• _INSTRUCTIONS FOR THE TASK_
Among the entries below, one line contains "register (R129). -/" and another contains "as zero. -/". Transcribe those two lines and every line between them, exactly.

• _SOURCE MATERIAL_
-- ==== Sys2Proof/Machine/Ops.lean ====
section
/-! DEFINITION. The named operations that every family uses: registers and their fields, counters, event arrivals
(R506), audit entries (R500 to R503), memory with its poison marks, the address map (R215), granules (R219) and
translation (R222 to R225). -/

namespace Sys2Proof.Machine

/-- The outcome of a command. -/
abbrev Result := Host.Outcome State Fault Refusal

/-- Put field [lo + n - 1 : lo] of `w` to `v`. -/
def putField (w lo n v : Nat) : Nat := w - field w lo n * 2 ^ lo + v % 2 ^ n * 2 ^ lo

namespace State

/-! ### Registers -/

/-- The register at an offset of register space. -/
def reg (s : State) (off : Nat) : Word32 := Tab.get (regReset off) s.regs off

/-- Give the register at an offset a value. Entries equal to the reset value are not listed. -/
def setReg (s : State) (off : Nat) (v : Word32) : State := { s with regs := Tab.set (regReset off) s.regs off v }

def regN (s : State) (off : Nat) : Nat := (s.reg off).toNat
def setRegN (s : State) (off v : Nat) : State := s.setReg off (BitVec.ofNat 32 v)

/-- Field [lo + n - 1 : lo] of a register. -/
def regField (s : State) (off lo n : Nat) : Nat := field (s.regN off) lo n

/-- Give a field of a register a value. -/
def setField (s : State) (off lo n v : Nat) : State := s.setRegN off (putField (s.regN off) lo n v)

/-- Add to a counter register, saturating at 2^32 - 1. -/
def bump (s : State) (off k : Nat) : State := s.setRegN off (capAt (2 ^ 32 - 1) (s.regN off + k))

/-- Bit `i` of a register. -/
def regBit (s : State) (off i : Nat) : Bool := tbit (s.regN off) i

/-- A 64-bit value held in a low and a high register. -/
def reg64 (s : State) (lo hi : Nat) : Nat := s.regN lo + 2 ^ 32 * s.regN hi
def setReg64 (s : State) (lo hi v : Nat) : State := (s.setRegN lo (v % 2 ^ 32)).setRegN hi (v / 2 ^ 32)

/-- PWR_STATUS.LEVEL: the reef level in force (R457). -/
def reefLevel (s : State) : Nat := s.regField Reg.PWR_STATUS 29 3

/-! ### Free values -/

/-- A fresh open value; the counter advances. -/
def fresh (s : State) : BitVec 64 × State := (Config.freeValue s.free, { s with free := s.free + 1 })

/-- Does something for the outside wait for mirrored changes before it (R428): what a host sees, what firmware tells other
members, cue entries, COLL frames. -/
def outward : Out → Bool
  | .hostWrite .. => true
  | .hostSend .. => true
  | .hostAck .. => true
  | .hostReply .. => true
  | .toManager .. => true
  | .toMember .. => true
  | .busyTo .. => true
  | .manifest .. => true
  | .cueTo .. => true
  | .maskTo .. => true
  | .digest .. => true
  | .ready .. => true
  | .frame _ _ _ _ bytes => fieldAt bytes 1 1 == 10
  | _ => false

/-- R428: the last STATE record that the partner has not acknowledged, while the pair is whole: PAIRED, RESYNCING or
SPLITTING. -/
def commitOpen (s : State) : Option Nat :=
  let st := s.regField Reg.PAI_STATUS 28 4
  if st = 1 || st = 5 || st = 6 then
    let k := (s.regField Reg.FAB_SELF 0 13 * 8192 + s.regField Reg.PAI_STATUS 0 13) * 8 + 6
    ((Tab.get {} s.fab.flows k).unacked.filter fun x => x.frame.type == 11 && fieldAt x.frame.area 0 1 == 4).getLast?.map fun x => x.frame.psn
  else none

/-- R274: does a host port carry frames. -/
def portUp (s : State) (h : Nat) : Bool := s.regBit (Reg.HST_PST h) 31

/-- Things go out, in order; what is for a host port that is not up waits for it (R246). -/
def sendOut (s : State) (l : List Out) : State :=
  let stuck := fun o : Out => o.hostPort.any fun h => !s.portUp h
  { s with out := s.out ++ l.filter (fun o => !stuck o), host := { s.host with stalled := s.host.stalled ++ l.filter stuck } }

/-- Record something put on a port or pin. What depends on mirrored state waits for the partner's acknowledgement of the
changes before it (R428), and is held back in SEVERED (R435). -/
def emit (s : State) (o : Out) : State :=
  if !outward o then s.sendOut [o]
  else if s.regField Reg.PAI_STATUS 28 4 = 2 then { s with pair := { s.pair with held := s.pair.held ++ [o] } }
  else match s.commitOpen with
    | some p => { s with pair := { s.pair with gates := s.pair.gates ++ [(p, o)] } }
    | none => s.sendOut [o]

/-! ### Events (R506) -/

/-- R506: an arrival of a source: pending, one more counted (saturating at 255), the data word replaced. A reserved
source never fires (R505). -/
def raise (s : State) (src data : Nat) : State :=
  if 820 < src then s
  else
    let old := s.regN (Reg.EVC_STAT src)
    let cnt := capAt 255 (field old 16 8 + 1)
    let s1 := s.setRegN (Reg.EVC_STAT src) (2 ^ 31 + cnt * 2 ^ 16 + data % 2 ^ 16)
    if tbit old 31 then s1 else s1.setRegN Reg.EVC_STATUS (s1.regN Reg.EVC_STATUS + 1)

/-! ### The address map (R215) -/

def hbmEnd : Nat := 0x0C000000000
def sramBase : Nat := 0x10000000000
def sramEnd : Nat := 0x10040000000
def stageBase : Nat := 0x20000000000
def stageEnd : Nat := 0x20040000000
def stageWindow : Nat := 0x800000
def stageLen : Nat := 0x600000
def loftBase : Nat := 0x80000000000
def loftEnd : Nat := 0xA0000000000

def isHbm (a : Nat) : Bool := decide (a < hbmEnd)
def isSram (a : Nat) : Bool := decide (sramBase ≤ a ∧ a < sramEnd)
def isStage (a : Nat) : Bool := decide (stageBase ≤ a ∧ a < stageEnd ∧ (a - stageBase) % stageWindow < stageLen)
def isLoft (a : Nat) : Bool := decide (loftBase ≤ a ∧ a < loftEnd)

/-- R215: the start of the stage memory of core `n`. -/
def stageOf (n : Nat) : Nat := stageBase + n * stageWindow

/-! ### Memory and poison (R166, R228) -/

def read8 (s : State) (a : Nat) : Byte := s.mem.read a
def readN (s : State) (a n : Nat) : List Byte := s.mem.readN a n
def readLe (s : State) (a n : Nat) : Nat := leNat (s.readN a n)

/-- Is the 64-byte word of an address marked. -/
def poisoned (s : State) (a : Nat) : Bool := s.poison.elem (a / 64)

/-- Is any 64-byte word of a range marked. -/
def poisonedIn (s : State) (a n : Nat) : Bool :=
  decide (0 < n) && s.poison.any (fun w => decide (a / 64 ≤ w ∧ w ≤ (a + n - 1) / 64))

/-- Mark the 64-byte words that a range touches. -/
def markPoison (s : State) (a n : Nat) : State :=
  if n = 0 then s
  else { s with poison := (List.range ((a + n - 1) / 64 - a / 64 + 1)).foldl (fun p i => insertNat (a / 64 + i) p) s.poison }

/-- A write that covers a whole 64-byte word clears its mark (R166, R228). -/
def clearPoison (s : State) (a n : Nat) : State :=
  { s with poison := s.poison.filter fun w => !decide (a ≤ 64 * w ∧ 64 * w + 64 ≤ a + n) }

/-- Store bytes at a local address. -/
def writeBytes (s : State) (a : Nat) (bs : List Byte) : State :=
  { s.clearPoison a bs.length with mem := s.mem.writeN a bs }

/-! ### Granules (R219) -/

/-- The index of the granule of a local address: HBM, then shared SRAM, then loft. -/
def granuleOf (a : Nat) : Option Nat :=
  if isHbm a then some (a / 2 ^ 21)
  else if isSram a then some (393216 + (a - sramBase) / 2 ^ 21)
  else if isLoft a then some (393216 + 512 + (a - loftBase) / 2 ^ 21)
  else none

/-- The local address at which a granule begins. -/
def granuleAddr (i : Nat) : Nat :=
  if i < 393216 then i * 2 ^ 21
  else if i < 393728 then sramBase + (i - 393216) * 2 ^ 21
  else loftBase + (i - 393728) * 2 ^ 21

/-- The ownership entry of a granule. -/
def gran (s : State) (i : Nat) : Word64 := Tab.get 0#64 s.grans i
def setGran (s : State) (i : Nat) (w : Word64) : State := { s with grans := Tab.set 0#64 s.grans i w }

def gOwner (w : Word64) : Nat := field w.toNat 56 8
def gState (w : Word64) : Nat := field w.toNat 54 2
def gFv (w : Word64) : Bool := tbit w.toNat 53
def gRo (w : Word64) : Bool := tbit w.toNat 52
def gMir (w : Word64) : Bool := tbit w.toNat 51
def gKv (w : Word64) : Bool := tbit w.toNat 50
def gShared (w : Word64) : Bool := tbit w.toNat 49
def gModel (w : Word64) : Nat := field w.toNat 43 6
def gMgran (w : Word64) : Nat := field w.toNat 0 19

/-- R219: an ownership entry from its fields. -/
def mkGran (owner state : Nat) (fv ro mir kv : Bool) (mgran : Nat) : Word64 :=
  BitVec.ofNat 64 (owner % 256 * 2 ^ 56 + state % 4 * 2 ^ 54 + bit fv * 2 ^ 53 + bit ro * 2 ^ 52 + bit mir * 2 ^ 51 +
    bit kv * 2 ^ 50 + mgran % 2 ^ 19)

/-! ### Translation (R222 to R225) -/

/-- Where a virtual address lies. -/
inductive Place where
  | here (a : Nat)
  | remote (g : Nat)
  | host (region off : Nat)
  deriving DecidableEq, Repr

/-- This module's number. -/
def self (s : State) : Nat := s.regField Reg.FAB_SELF 0 13

/-- The partner's module number (R448), and whether this module serves its role (R436). -/
def partner (s : State) : Nat := s.regField Reg.PAI_STATUS 0 13
def servesPartner (s : State) : Bool := s.regBit Reg.PAI_STATUS 27

/-- The role whose tenant `t` is: the tenants of a role that this module serves for its partner are numbered from 256 (log entry 88). -/
def roleOf (s : State) (t : Nat) : Nat := if t < 256 then s.self else s.partner

/-- R436: where the memory at a local address of the served role's module lies here: its mirror, with the entry of the role's
ownership table; none for a page without `MIR`. -/
def servedAt (s : State) (a : Nat) : Option (Nat × Word64) :=
  match granuleOf a with
  | none => none
  | some i =>
    let w := Tab.get 0#64 s.pair.grans i
    if gMir w then some (gMgran w * 2 ^ 21 + a % 2 ^ 21, w) else none

/-- R223: may a local address be a frame. -/
def frameTier (a : Nat) : Bool := isHbm a || isSram a || isLoft a

/-- Fields of a table entry (R222). -/
def teFrame (e : Nat) : Nat := field e 12 45 * 2 ^ 12

/-- R223: is a valid entry at a level (page size `2^sh`) consistent. Every clause but those on leaf frames is about pointers
too. -/
def teOk (e sh : Nat) : Bool :=
  let leaf := tbit e 1
  let host := tbit e 7
  let loc := field e 12 32 * 2 ^ 12
  !(tbit e 57 || field e 8 4 != 0 || (!host && field e 58 6 != 0)) &&
  (if sh == 39 then !leaf else if sh == 12 then leaf else true) &&
  (if leaf then teFrame e % 2 ^ sh == 0 else field e 44 13 == 0) &&
  (if host then !(tbit e 3 || tbit e 4 || tbit e 5 || tbit e 6) && (leaf || frameTier loc)
   else frameTier loc &&
    !(tbit e 4 && !(tbit e 2 && isLoft loc)) &&
    !((tbit e 3 || tbit e 5) && !isHbm loc) &&
    !(tbit e 5 && tbit e 6))

/-- The root table of a tenant (R273), zero where it has none. -/
def root (s : State) (t : Nat) : Nat := s.regN (Reg.TNT_ROOTL t) + 2 ^ 32 * s.regField (Reg.TNT_ROOTH t) 0 12

/-- R224: the leaf entry of a virtual address and its page size, none where the walk faults. `shs` are the shifts of
the levels still to walk. -/
def walk (s : State) (va : Nat) : List Nat → Nat → Option (Nat × Nat)
  | [], _ => none
  | sh :: rest, tbl =>
    let a := tbl + 8 * field va sh 9
    let e := s.readLe a 8
    if s.poisoned a || !tbit e 0 || !teOk e sh then none
    else if tbit e 1 then some (e, sh)
    else walk s va rest (teFrame e)

/-- R225: length of a tenant's host region, none where it is not set. -/
def hostLen (s : State) (t i : Nat) : Option Nat :=
  if s.regBit (Reg.TNT_HRCFG t i) 31 then some (s.reg64 (Reg.TNT_HRLENL t i) (Reg.TNT_HRLENH t i)) else none

/-- R222 to R225: where byte `va` of tenant `t` lies, none for a translation fault. Pages of a role that this module serves for its
partner lie in their mirrors; the others are not accessible (R436, R388). -/
def translate (s : State) (t va : Nat) (write : Bool) : Option Place :=
  if s.root t = 0 then none
  else match s.walk va [39, 30, 21, 12] (s.root t) with
    | none => none
    | some (e, sh) =>
      if write && tbit e 2 then none
      else
        let a := teFrame e + va % 2 ^ sh
        if tbit e 7 then
          match s.hostLen t (field e 58 6) with
          | none => none
          | some n => if a < n then some (.host (field e 58 6) a) else none
        else if field a 44 13 = s.self then some (.here (a % 2 ^ 44))
        else if s.servesPartner && field a 44 13 == s.partner then
          (match s.servedAt (a % 2 ^ 44) with
           | none => none
           | some (b, w) => if gState w = 1 && gOwner w = t % 256 && gFv w && !(write && gRo w) then some (.here b) else none)
        else some (.remote a)

/-! ### Cores -/

def core (s : State) (n : Nat) : CoreSt := Tab.get {} s.cores n
def setCore (s : State) (n : Nat) (c : CoreSt) : State := { s with cores := Tab.set {} s.cores n c }
def part (s : State) (n p : Nat) : Part := Tab.get {} (s.core n).parts p
def setPart (s : State) (n p : Nat) (x : Part) : State :=
  s.setCore n { s.core n with parts := Tab.set {} (s.core n).parts p x }
def ctx (s : State) (n p : Nat) : Option Ctx := (s.part n p).ctx
def setCtx (s : State) (n p : Nat) (c : Ctx) : State := s.setPart n p { s.part n p with ctx := some c }

/-- R162: the partitions of a shape code. -/
def nParts (code : Nat) : Nat := 2 ^ code
/-- P of a core. -/
def coreP (s : State) (n : Nat) : Nat := nParts (s.core n).shape
/-- Width of a partition in columns (R83). -/
def coreW (s : State) (n : Nat) : Nat := 64 / s.coreP n
/-- Elements of a vector register (R129). -/
def regLen (s : State) (n : Nat) : Nat := 16384 / s.coreP n

/-- R47: the family mask of a tenant. -/
def fmtMask (s : State) (t : Nat) : Nat := s.regField (Reg.TNT_POLICY t) 0 3

end State

namespace Ctx

/-- R173: G0 reads as zero. -/
def reg (c : Ctx) (i : Nat) : Word64 := if i = 0 then 0#64 else Tab.get 0#64 c.g i
/-- R173: a write of G0 is ignored. -/
def setReg (c : Ctx) (i : Nat) (v : Word64) : Ctx := if i = 0 then c else { c with g := Tab.set 0#64 c.g i v }
def stream (c : Ctx) (i : Nat) : Strm := Tab.get {} c.strm i
def setStream (c : Ctx) (i : Nat) (x : Strm) : Ctx := { c with strm := Tab.set {} c.strm i x }
def count (c : Ctx) (i : Nat) : BitVec 16 := Tab.get 0#16 c.sc i
def setCount (c : Ctx) (i : Nat) (v : BitVec 16) : Ctx := { c with sc := Tab.set 0#16 c.sc i v }
def summary (c : Ctx) (i : Nat) : Summary := Tab.get {} c.ss i
def setSummary (c : Ctx) (i : Nat) (x : Summary) : Ctx := { c with ss := Tab.set {} c.ss i x }
def vreg (c : Ctx) (i : Nat) : VReg := Tab.get {} c.v i
def setVreg (c : Ctx) (i : Nat) (x : VReg) : Ctx := { c with v := Tab.set {} c.v i x }
def genReg (c : Ctx) (i : Nat) : GenReg := Tab.get {} c.gen i
def setGen (c : Ctx) (i : Nat) (x : GenReg) : Ctx := { c with gen := Tab.set {} c.gen i x }
/-- The share of a stream on an engine. -/
def queue (c : Ctx) (stream eng : Nat) : List QEnt := Tab.get [] c.queues (4 * stream + eng)
def setQueue (c : Ctx) (stream eng : Nat) (q : List QEnt) : Ctx :=
  { c with queues := Tab.set [] c.queues (4 * stream + eng) q }

/-- R169: a signal adds 1 modulo 2^16. -/
def signal (c : Ctx) (i : Nat) : Ctx := c.setCount i (c.count i + 1#16)

/-- R168: is a wait on counter `i` for value `v` satisfied. -/
def waitOk (c : Ctx) (i : Nat) (v : BitVec 16) : Bool := decide ((c.count i - v).toNat < 2 ^ 15)

/-- Is every engine queue empty. -/
def queuesEmpty (c : Ctx) : Bool := c.queues.all fun q => q.2.isEmpty

/-- R151: OR status bits into SS7.FLAGS; SEQ does not change. -/
def orSS7 (c : Ctx) (fl : Nat) : Ctx :=
  let x := c.summary 7
  c.setSummary 7 { x with flags := x.flags ||| BitVec.ofNat 32 fl }

end Ctx

end Sys2Proof.Machine
end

• _TASK RESPONSE_
/-- Elements of a vector register (R129). -/
def regLen (s : State) (n : Nat) : Nat := 16384 / s.coreP n

/-- R47: the family mask of a tenant. -/
def fmtMask (s : State) (t : Nat) : Nat := s.regField (Reg.TNT_POLICY t) 0 3

end State

namespace Ctx

/-- R173: G0 reads as zero. -/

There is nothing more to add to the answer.